I will issue my standard disclaimer that English spellings and pronunciations are for the use and convenience of English speakers, and it is foolish and presumptuous to expect them to sound correct to speakers of other languages. I seriously doubt that a Uyghur speaker’s rendition of, say, “New York” would pass muster to an English speaker, and that’s as it should be. Different languages are different.

which he has sensibly adumbrated in diverse variations on his blog.

[h.t. Arthur Waldron]



5 Comments »

  1. Thomas said,

    October 4, 2024 @ 10:05 am

    As long as one pronounces “Uyghur” as we-ger, I don't think it makes much sense to claim that omitting the H is in any way disrespectful or unfaithful to the true pronunciation. One might prefer the version with H in analogy to other Asian countries and ethnicities such as Afghan, but it the end this is just a matter of tradition and mere exposure. Now of course the PRC is trying to destroy the tradition, so it makes sense for them to dumb down the word.

  2. J.W. Brewer said,

    October 4, 2024 @ 10:34 am

    Re one of the things Marcel Erdal says: Before the translation of the Septuagint began, Gaza was conquered by Alexander the Great and, after his empire dissolved into pieces, was an at least semi-Hellenized city belonging to Ptolemaic Egypt, with the Septuagint translation getting underway there before it got transferred to the Seleucids (alhough maybe not all the relevant verses mentioning Gaza had been translated by then). So it should be unsurprising rather than noteworthy that the Greek-speaking residents of Egypt who did the translation used a Greek name for the city that was already current in Hellenized Egypt at the time rather than trying to transliterate the Hebrew name from scratch. It is plausible that the Greek name (which may have existed even prior to conquest, if it was an important enough coastal city that the Greeks were already trading there) was based on trying to approximate a pronunciation and/or spelling from some other non-Hebrew Semitic language, but my general sense is that Greek versions of non-Greek toponyms in that era were not always reflective of particularly painstaking attempts to be as faithful to the original as Greek phonotactics and orthography could in theory permit.

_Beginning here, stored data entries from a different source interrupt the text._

/-- Settles O29: the stage's answer in each case (the lemmas `deinterleaveStage_…`), completed by the engine; the bits of REC
are given by `getElem?_deinterleave`. -/
theorem deinterleaveCommand : Obligations.DeinterleaveCommand := by
  refine ⟨fun w => decodeCommand_of_cmdOp, ?_⟩
  rintro s b _ _ rfl rfl
  refine ⟨fun hp => ?_, fun hp hsrc => ?_, fun x hp hsrc hpartial => ?_, fun x hp hsrc hwhole => ?_⟩
  · rw [exec_deinterleave, State.deinterleaveStage_invalidParameter hp, s.complete_error_eq_afterError]
  · rw [exec_deinterleave, State.deinterleaveStage_sequence hp hsrc, s.complete_error_eq_afterError]
  · rw [exec_deinterleave, State.deinterleaveStage_dimensionMismatch hp hsrc hpartial, s.complete_error_eq_afterError]
  · refine ⟨Datapath.deinterleave x s.m.toNat s.t.toNat, Datapath.length_deinterleave hwhole,
      fun _ _ _ hr hc => Datapath.getElem?_deinterleave hwhole hr hc, ?_⟩
    rw [exec_deinterleave, State.deinterleaveStage_ok hp hsrc hwhole, State.invalidateFrom_REC, State.complete_ok]

end Sys2Proof.Machine
end

section
/-! The decoder: the majority vote of a window and the bits of `decode` (R112), the command DECODE (R113), the round trip without the
channel, and which flips the vote corrects (R114). -/

namespace Sys2Proof.Machine

namespace Datapath

/-! ### The vote of a window (R112) -/

/-- A vote gives 0 exactly when the 1s make up at most half of the window. -/
theorem vote_eq_false_iff (x : Bits) : vote x = false ↔ 2 * x.count true ≤ x.length := by
  rw [vote, decide_eq_false_iff_not, not_lt]

/-- A vote gives 1 exactly when the 0s make up less than half of the window. -/
theorem vote_eq_true_iff (x : Bits) : vote x = true ↔ 2 * x.count false < x.length := by
  have hall := x.count_false_add_count_true
  rw [vote, decide_eq_true_iff]
  omega

theorem vote_eq_majority (x : Bits) : vote x = decide (x.count false < x.count true) := by
  have hall := x.count_false_add_count_true
  rw [vote, decide_eq_decide]
  omega

/-- A bit whose opposite holds less than half of the window wins, whichever it is. -/
theorem vote_of_minority {x : Bits} {b : Bit} (h : 2 * x.count (!b) < x.length) : vote x = b := by
  cases b with
  | false => exact (vote_eq_false_iff x).mpr h.le
  | true => exact (vote_eq_true_iff x).mpr h

theorem vote_replicate {n : Nat} (hn : 1 ≤ n) (b : Bit) : vote (List.replicate n b) = b := by
  refine vote_of_minority ?_
  have hnone : (List.replicate n b).count (!b) = 0 := List.count_eq_zero.mpr fun h =>
    Bool.not_ne_self b (List.eq_of_mem_replicate h)
  rw [hnone, List.length_replicate]
  exact hn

    In current English orthography, syllable-initial "gh" (unlike syllable-final "gh," which is often /f/ as in "cough" or "laugh") doesn't cue any sound other than /g/, but I suppose does lend a certain aura of exoticism (because not found in "native" words except for a few oddities like "ghost") and it's fair to want to keep that where it already exists even if perhaps not to add it where it doesn't.

  3. J.W. Brewer said,

    October 4, 2024 @ 10:39 am

    I see now that one bit in the prior comment was confusingly phrased. Read the end of the first sentence as if it were "Egypt, where the Septuagint translation got underway before Gaza got transferred to the Seleucids." Both "there" and it" were unhelpfully ambiguous-to-misleading as to referent in what I had initially typed.

  4. PeterB said,

    October 4, 2024 @ 12:30 pm

    English is not the national language of China. Chinese is not written in latin characters.

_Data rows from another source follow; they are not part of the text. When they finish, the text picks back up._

-- ==== Sys2Proof/Machine/MainsPhase.lean ====
section
/-! DEFINITION. Phase `MAINS`: the zero-crossing detector and phase tracker (spec 41_mains_sync.md R150 to R159). -/

namespace Sys2Proof.Machine

/-- The transition of this phase, if there is one: the new phase and the new reference (R153 to R156). -/
def mainsTransition (c : Cfg) (phase : MainsPhase) (ref now : Instant16) (rise : Bool) :
    Option (MainsPhase × Instant16) :=
  match phase with
  | .unsynchronized => if rise then some (.positiveHalfwave, now) else none
  | .negativeHalfwave =>
    if rise && iGe now (iAdd ref c.mainsMinSpacing) then some (.positiveHalfwave, now) else none
  | .positiveHalfwave =>
    if iGe now (iAdd ref c.halfWaveDur) then some (.negativeHalfwave, iAdd ref c.halfWaveDur) else none

/-- The MainsSync cells after a sample `pin` at `now` (R152, R157, R158). -/
def mainsUpdate (c : Cfg) (m : MainsSync) (pin : Bool) (now : Instant16) : MainsSync :=
  match mainsTransition c m.phase m.ref now (pin && !m.prevPin) with
  | none => { m with prevPin := pin, transition := false }
  | some (phase, ref) => { phase := phase, ref := ref, prevPin := pin, transition := true }

/-- The sample: pin and clock "read together to avoid skew" (R66, R151). -/
def samplePin (tok : CsToken .group) : Program .group (Bool × Instant16) :=
  (nowLarge tok).bind fun now => (Program.access .mainsPin).bind fun pin => .pure (pin, now)

/-- Phase `MAINS`, whole (R158): pin and clock read together (R151), then the tracker. -/
def phaseMains : Program .main Unit :=
  (Program.atomically samplePin).bind fun r => updateMain fun v => { v with ms := mainsUpdate v.cfg v.ms r.1 r.2 }

/-- `MAINS` (R158). -/
def execMains (s : State) : Host.Outcome State Fault Refusal := .next (perform .mains phaseMains s)

end Sys2Proof.Machine
end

    It doesn't matter how rational/irrational or accurate/inaccurate the conventional transliterations of Uighur from Uighur to European languages are. The problem is with the idea that the PRC gets to declare how non-Chinese people, writing for non-Chinese audiences, should be _permitted_ to render the name and language of other non-Chinese people in non-Chinese languages.

  5. He Zhang said,

    October 4, 2024 @ 1:10 pm

    I can add a few more silly things like the changing Uyghur to Uygur. There was some standardization of the place names and Chinese translations in Xinjiang. I do not know when it exactly happened. But in the early 2000s, I learned:

    Altay must be used only for the Altay regions outside of China, translated as 阿尔泰;
    Altai must be used for Xinjiang Altai region, translated as 阿勒泰.
    We have used Altai 阿尔泰 for many years in Xinjiang, suddenly, everyone must use 阿勒泰。

    Kyrgyz and Kyrgyzstan must be 吉尔吉斯人 and 吉尔吉斯坦国
    but the same people and place name in Xinjiang must be 柯尔克孜族 and 柯尔克孜乡 or 县

    I just do not see rationale for such differentiation.